Optimizing Investment Strategies in Biotechnology Ventures: A Multi-Period Mean-Variance Portfolio Selection Model with Adjustable Investment Frequency
Tongyao Wang
Department of Automation, Shanghai Jiao Tong University, Shanghai 200240, China
Abstract:
In this study, we present a dynamic mean-variance (MV) portfolio optimization model with adjustable investment frequency, designed to enhance capital allocation strategies in biotechnology investments. This model is formulated as a constrained linear-quadratic (LQ) optimal stochastic control problem, where investment frequency is incorporated as a linear constraint.
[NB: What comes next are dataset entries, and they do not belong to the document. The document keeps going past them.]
/-- A copy's window is complete on a lagging device (R406, R408): the copy waits for its tag. An attachment copy is announced with a
SEEN key, any other is forwarded at once. Of the copies of one key only the first waits: the duplicate table serves matching alone
(R407, R415). -/
def State.holdInput (s : State) (k : Nat) : State :=
  match s.frame k with
  | none => s
  | some f =>
    let s := s.setFrame k (some { f with stage := .held })
    let held : Held := { fid := k, att := none, kh := 0, id := 0, own := true, fwdId := none, at_ := s.tcc }
    let wait := fun (s : State) (h : Held) => s.setTwn { s.twn with held := s.twn.held ++ [h] }
    match s.attKey f with
    | some (c, mac, seq) =>
      let kh := keyHash c mac
      let w := c * 2 ^ 28 + kh * 2 ^ 16 + seq
      let s := if s.isLogged then (s.sendLink 3 0 [w * 2 ^ 32 + w]).twnCnt 3 else s
      let (dup, s) := s.dupCheck c mac seq
      if dup then s.discardFrame k else wait s { held with att := some c, kh := kh, id := seq }
    | none =>
      if s.isLogged then
        let (fid, s) := s.fwdWindow k []
        wait s { held with fwdId := some fid }
      else wait s held

/-- Byte 63 or the last byte of a frame has been received (R110). On a PRP attachment the key stands at the frame's end, so its
window waits for the last byte (DEDUCED, log entry 31). A MAC control frame (R98) and a frame found bad (R34, exit 1) never enter. -/
def State.windowArrived (s : State) (k : Nat) : State :=
  match s.frame k with
  | none => s
  | some f =>
    if f.stage != .arriving || (f.rx.length < 64 && !f.done) || f.bad || f.rx.length < 14 then s
    else if s.prpPort f.src && !f.done && f.origin == .net then s
    else if beAt f.rx 12 2 = 0x8808 ∧ f.origin = .net then s
    else if s.twn.lagging then s.holdInput k
    else s.orderInput k

/-! ## Stage 6 (R212, R217, R409, R416) -/

/-- The network copies of a frame, in ascending port order: a copy for one port of an attachment is made for both under one
number, an HSR frame passes on with its tag unchanged. -/
def State.netCopies (s : State) (k : Nat) (f : Frame) : List (Nat × Copy) × State :=
  let dst := f.dec.dst % 2 ^ 72
  let own := match f.passTo with | some _ => s.attOf f.src | none => none
  let tagged := decide ((f.prv.toNat >>> 228) % 4 ≠ 0)
  let cls := fun p => if f.dec.routed then 0 else if f.dec.untag.testBit p && tagged then 1 else 0
  let mk := fun p (seq : Option Nat) (pass : Bool) => (8 * p + f.dec.queue, ({ fid := k, cls := if pass then 0 else cls p, seq := seq, pass := pass } : Copy))
  let bound := (List.range 16).filter (fun c => own != some c && s.bit F.TWN_ATT_A_EN c
    && (s.attPorts c).any (fun p => decide (p < 72) && dst.testBit p))
  let (seqs, s) := bound.foldl (fun (a : List (Nat × Nat) × State) c =>
    let (n, s) := a.2.takeSeq c (beAt f.rx 6 6)
    (a.1 ++ [(c, n)], s)) ([], s)
  let s := match seqs.head? with | some (_, n) => s.digestSeq k n | none => s
  let copies := (List.range 72).filterMap (fun p =>
    if f.passTo = some p then some (mk p none true)
    else match s.attOf p with
      | some c =>
        if own = some c then none
        else (seqs.find? (fun e => e.1 == c)).map (fun e => mk p (some e.2) false)
      | none => if dst.testBit p then some (mk p none false) else none)
  (copies, s)

/-- Stage 6 takes the oldest frame of a pipeline. A TWIN copy refused on a lagging device is a divergence (R409). -/
def State.stage6 (s : State) (pl : Nat) : State :=
  match (s.pipe pl).st6 with
  | [] => s
  | k :: rest =>
    let s : State := match s.frame k with
      | none => s
      | some f =>
        if f.stage == .policed then
          if s.underTest 2 then s.dropFrame k 0x02
          else
            let (nets, s) := s.netCopies k f
            let s := s.admitFrame k nets s.isStandby
            if f.fwd && s.countCopies k (fun c => c.twin) == 0 then s.diverge causeUNRESOLVED else s
        else if f.stage == .gone && f.fwd then
          let s := s.admitFrame k [] s.isStandby
          if s.countCopies k (fun c => c.twin) == 0 then s.diverge causeUNRESOLVED else s
        else s
    s.setPipe pl { s.pipe pl with st6 := rest }

/-- The lag in ns: TD0's advance over the last 750 ticks (R405, R428). -/
def State.showLag (s : State) : State :=
  let a := if s.twn.lagging then (s.twn.advances.foldl (· + ·) 0) / 2 ^ 48 else 0
  s.put F.TWN_LAG_LAG (a.toNat % 2 ^ 32)

/-- Align the time base with the ACTIVE device's (R405): TCC, and TD0 to TD3 as they were 1,875 CCLK before, from their values at the BASE
of the last heartbeat at this device's rates. -/
def State.alignTime (s : State) (a : Align) : State :=
  let ofs : Int := (a.tcc.toNat : Int) - (s.inv.ticks * 5 / 2 : Nat)
  let since : Int := (a.tcc.toNat : Int) - s.twn.baseIn - 1875
  let at' := fun (d : Nat) => if d = 0 then some s.twn.hbTd else a.td[d - 1]?
  let s := (List.range 4).foldl (fun s d =>
    match at' d with
    | some (sec, ns, frac) =>
      let m := { s.dom d with sec := sec % 2 ^ 48, ns := ns % 1000000000, frac := frac % 2 ^ 48 }
      s.setDom d (domAdd m (since * (2 * 2 ^ 48 + m.rate) * 2 / 5))
    | none => s) s
  let adv : Int := 2 * 2 ^ 48 + (s.dom 0).rate
  (s.setTwn { s.twn with tccOfs := ofs, lagging := true, advances := List.replicate 750 adv }).showLag

/-- TD0's advance at a tick joins the last 750. -/
def State.lagTick (s : State) (before : Domain) : State :=
  if s.twn.lagging then
    let d := s.dom 0
    let adv : Int := (domNs d - domNs before) * 2 ^ 48 + ((d.frac : Int) - before.frac)
    (s.setTwn { s.twn with advances := (adv :: s.twn.advances).take 750 }).showLag
  else s

/-- Receive is closed by pairing: roles PAIRING and SYNC, and a cold pair before T_p (R398, R399). -/
def State.twinClosed (s : State) : Bool :=
  s.role == rolePAIRING || s.role == roleSYNC
    || (match s.twn.pairAt with | some t => decide (s.now + s.get F.TWN_LAG_LAG < t) | none => false)

/-- TWIN_ENABLE: EN = 1 in SCHEDULED or SERVICE (R398). -/
def State.twinEnable (s : State) : State :=
  if s.bit F.TWN_CTRL_EN && s.role == roleOFF && (s.mode == modeSCHEDULED || s.mode == modeSERVICE) && !s.rst.due.testBit 5 then
    (s.setTwn { s.twn with roleFrom := s.inv.ticks, hbRecv := none }).setRole rolePAIRING
  else s

/-- A write of EN = 0 (R398): ignored by an ACTIVE device. -/
def State.twinDisable (s : State) : State :=
  if s.role = roleACTIVE then s.evt F.TWN_EVT_CFG_ERR
  else
    let s := s.put F.TWN_CTRL_EN 0
    if s.role = roleOFF ∨ s.role = roleBAD then s
    else
      let s := s.sendFail causeDISABLED
      if s.isLogged then s.roleCore else s.roleOff

/-- The device becomes SOLO from PAIRING, with a cause (R398). -/
def State.goSolo (s : State) (c : Nat) : State := (s.cause c).setRole roleSOLO

/-- PAIR_WAIT in ticks; 0 is treated as 1 ms. -/
def State.pairWait (s : State) : Nat := max 1 (s.get F.TWN_CFG_PAIR_WAIT) * 500000

/-- PAIR_TIMEOUT: no peer heartbeat for PAIR_WAIT ms (R398). -/
def State.pairTimeout (s : State) : State :=
  let from0 : Nat := match s.twn.hbRecv with | some t => max t s.twn.roleFrom | none => s.twn.roleFrom
  if s.role = rolePAIRING ∧ from0 + s.pairWait ≤ s.inv.ticks then s.goSolo causeHB_TIMEOUT else s

/-- SYNC_WAIT_TIMEOUT: the join is abandoned (R398). -/
def State.syncTimeout (s : State) : State :=
  if s.role = roleSYNC ∧ s.twn.cut.isNone ∧ s.twn.roleFrom + s.pairWait ≤ s.inv.ticks then
    (s.setTwn { s.twn with roleFrom := s.inv.ticks }).setRole rolePAIRING
  else s

/-- A cold pair (R399): side A sends T_p (DEDUCED, log entry 130) and becomes ACTIVE, side B STANDBY with the lag; both open receive at T_p. -/
def State.coldPair (s : State) (a : Option Align) : State :=
  if s.get F.TWN_CTRL_SIDE = 0 then
    ((s.setTwn { s.twn with pairAt := some (s.now + 20000) }).emit (.pairTime (s.now + 20000))).setRole roleACTIVE
  else
    match a with
    | some x =>
      let s := s.alignTime x
      (s.setTwn { s.twn with pairAt := some x.tp }).setRole roleSTANDBY
    | none => s

/-- The peer takes part in a warm join (R425). -/
def joining (peerRole : Nat) : Bool := peerRole == roleSYNC || peerRole == roleSHADOW

/-- HEARTBEAT_RECEIVE (R398, R402): the peer's role, its TD0 at BASE and its image key. `a`: what aligns the time base where the frame is
the one that completes a cold pair on side B. -/
def State.heartbeatReceive (s : State) (lseq peerRole base : Nat) (td : Nat × Nat × Nat) (key : Nat) (a : Option Align) : State :=
  let s := s.takeLseq 1 lseq
  let missed := match s.twn.hbRecv with | some t => (s.inv.ticks - t) / 128 - 1 | none => 0
  let s := if missed = 0 ∨ s.role = roleOFF then s else s.twnCnt 9 missed
  let s := (s.put F.TWN_STAT_PEER 1).put F.TWN_STAT_PEER_ROLE peerRole
  let s := s.setTwn { s.twn with hbRecv := some s.inv.ticks, baseIn := base, hbTd := td }
  let r := s.role
  let same := key == s.imgKey
  let s := if r = roleSOLO ∧ joining peerRole = false ∧ peerRole ≠ roleSTANDBY then s.setTwn { s.twn with cut := none, synced := false } else s
  if r = rolePAIRING then
    if !same then s.goSolo causeIMAGE_MISMATCH
    else if peerRole = rolePAIRING ∧ s.twn.ordered = false then s.coldPair a
    else if peerRole = roleSOLO then (s.setTwn { s.twn with roleFrom := s.inv.ticks, cut := none }).setRole roleSYNC
    else s
  else if r = roleSYNC then
    if peerRole = roleSOLO then s
    else (s.setTwn { s.twn with roleFrom := s.inv.ticks, cut := none }).setRole rolePAIRING
  else if (r = roleACTIVE ∨ r = roleSOLO) ∧ (peerRole = roleACTIVE ∨ peerRole = roleSOLO) then
    let s := (s.cause causeDUAL_ACTIVE).evt F.TWN_EVT_DUAL
    if s.get F.TWN_CTRL_SIDE = 0 then s.enterHold else s.roleCore
  else if r = roleSOLO ∧ peerRole = roleSYNC then
    if s.twn.cut.isSome then s
    else
      let c := (s.tcc + 62500) % 2 ^ 48
      (s.setTwn { s.twn with cut := some c, cutTime := s.now + 50000 }).sendCmd 5 0 [c]
  else if r = roleSOLO ∧ peerRole = roleSTANDBY then
    ((s.setTwn { s.twn with cut := none, synced := false }).setRole roleACTIVE).evt F.TWN_EVT_JOINED
  else s

/-- Writes and commands reach the peer (R411, R413): of an ACTIVE device, and of a SOLO device whose peer is in SHADOW, which replays
what follows the state transfer (R425). -/
def State.replays (s : State) : Bool :=
  s.role == roleACTIVE || (s.role == roleSOLO && s.bit F.TWN_STAT_PEER && s.get F.TWN_STAT_PEER_ROLE == roleSHADOW)

/-- TWIN_CMD_SYNC_CUT (R413, R425), and a CMD with an OP that means nothing, which is counted alone. -/
def State.cmdSyncCut (s : State) (lseq op cut : Nat) : State :=
  let s := s.takeLseq 6 lseq
  if op ≠ 5 then s.twnCnt 8 else if s.role = roleSYNC then s.setTwn { s.twn with cut := some cut } else s

/-- SYNC_CUT: the joining device aligns its time base and enters SHADOW (R398, R425). -/
def State.syncCut (s : State) (a : Align) : State :=
  match s.twn.cut with
  | none => s
  | some c =>
    if s.role = roleSYNC then
      let s := s.alignTime a
      let ahead : Int := ((c : Int) - s.tcc) * 4 / 5 + s.get F.TWN_LAG_LAG
      (s.setTwn { s.twn with cutTime := s.now + ahead, okRun := 0 }).setRole roleSHADOW
    else s

/-- L_max (R188): the largest age limit. -/
def State.lMax (s : State) : Nat := (List.range 4).foldl (fun a k => max a (s.ageLimit k)) 0

/-- JOIN_COMPLETE (R425 step 3). -/
def State.joinComplete (s : State) : State :=
  if s.role = roleSHADOW ∧ s.twn.cutTime + s.lMax + 8000 ≤ s.now ∧ 64 ≤ s.twn.okRun then
    (s.setRole roleSTANDBY).evt F.TWN_EVT_JOINED
  else s

/-! ## The log on a lagging device (R404, R406, R407) -/

/-- The fields of an order tag, its arrival cycle against the BASE of the last heartbeat received. -/
def State.readTag (s : State) (w : Nat) : OrderTag :=
  { arr := (s.twn.baseIn + w / 2 ^ 54) % 2 ^ 48, tsOfs := w / 2 ^ 37 % 2 ^ 17, port := w / 2 ^ 30 % 128, kind := w / 2 ^ 28 % 4,
    kh := w / 2 ^ 16 % 4096, id := w % 2 ^ 16 }

/-- LOG_RECEIVE: tags join the log in order; one that arrives within 64 CCLK of its release, or later, is a LATE_RECORD. Tags of
inputs before the cut of a join are not released. -/
def State.logReceive (s : State) (lseq : Nat) (tags : List Nat) : State :=
  let s := s.takeLseq 2 lseq
  if s.isLogged then
    tags.foldl (fun s w =>
      let t := s.readTag w
      let before := match s.twn.cut with | some c => decide (t.arr < c) | none => false
      if !s.isLogged || before then s
      else if t.arr + 1875 < s.tcc + 64 then s.diverge causeLATE_RECORD
      else s.setTwn { s.twn with log := s.twn.log ++ [t] }) s
  else s

/-- A held copy is the one a tag names (R406, R407): a KIND 0 tag names the attachment of its port, KH and ID. -/
def State.tagMatches (s : State) (t : OrderTag) (h : Held) : Bool :=
  if t.kind = 0 then h.att.isSome && h.att == s.attOf t.port && h.kh == t.kh && h.id == t.id
  else if t.kind = 2 then h.own && h.fwdId == some t.id
  else !h.own && h.fwdId == some t.id

/-- Release a held copy into its pipeline with a stamp (R406). A copy found bad while it waited takes its position and ends there: its
item bears the code of exit 1, and a copy that was forwarded still gives its body (R34, R409, R417). -/
def State.releaseHeld (s : State) (h : Held) (t : Int) : State :=
  let s := s.setTwn { s.twn with held := s.twn.held.filter (fun x => x.fid != h.fid) }
  match s.frame h.fid with
  | none => s
  | some f =>
    let s := s.twnCnt 0
    let f := { f with time := t, stamp := ts40 t, gen := s.get F.INV_STAT_GEN % 2, epoch := s.epochOf t, cfg := s.stampCfg f.src t,
                      passTo := match s.attKey f with | some (c, mac, seq) => s.passPort f c mac seq | none => none,
                      tcc := (s.tcc + 2 ^ 48 - 1875) % 2 ^ 48 }
    let s := s.setFrame h.fid (some f)
    if f.stage ≠ .held then
      let s := s.digestAt h.fid (pipeOf f.src) f f.drop
      if f.fwd then s.admitDropped h.fid else s.settle h.fid
    else if f.hostType = 4 ∨ f.hostType = 5 then
      (s.setFrame h.fid (some { f with stage := .arriving })).setTwn { s.twn with hostRel := s.twn.hostRel ++ [h.fid] }
    else (s.setFrame h.fid (some { f with stage := .arriving })).enqueueWindow (pipeOf f.src) h.fid

/-- TAG_RELEASE: the oldest tag in hand whose cycle has come is released. In HOLD, once no tag is left, an own copy takes its
position in its own arrival order, 1,875 CCLK after its arrival or later, with its own lane stamp (R406, R421 step 3). -/
def State.tagRelease (s : State) : State :=
  if s.isLogged || s.twn.lagging then
    match s.twn.log with
    | t :: rest =>
      if t.arr + 1875 ≤ s.tcc then
        let s := s.setTwn { s.twn with log := rest, lastRel := s.inv.ticks }
        match s.twn.held.find? (s.tagMatches t) with
        | some h =>
          if t.arr + 1875 < h.at_ + 64 then s.diverge causeLATE_RECORD
          else s.releaseHeld h (s.now - t.tsOfs)
        | none => s.diverge causeLATE_RECORD
      else s
    | [] =>
      if s.mode = modeHOLD then
        match s.twn.held.find? (fun h => h.own) with
        | some h =>
          if h.at_ + 1875 ≤ s.tcc then
            match s.frame h.fid with
            | some f => s.releaseHeld h f.time
            | none => s.setTwn { s.twn with held := s.twn.held.erase h }
          else s
        | none => s
      else s
  else s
Leveraging the state separation property and a piecewise description method, we employ multiple coupled Riccati equations to derive optimal asset allocation strategies, addressing computational challenges and achieving analytical solutions. The proposed approach is validated through illustrative case studies, comparing the in-sample and out-of-sample performance of our frequency-adjusted MV portfolio strategy against the naïve 1/N benchmark and the traditional Markowitz MV strategy. Our findings underscore the importance of selecting an appropriate investment frequency to balance portfolio performance and risk exposure, particularly in the dynamic and high-risk landscape of biotechnology investments. This research provides valuable insights for investors and financial strategists in the biotechnology sector, facilitating more adaptive and efficient capital deployment strategies.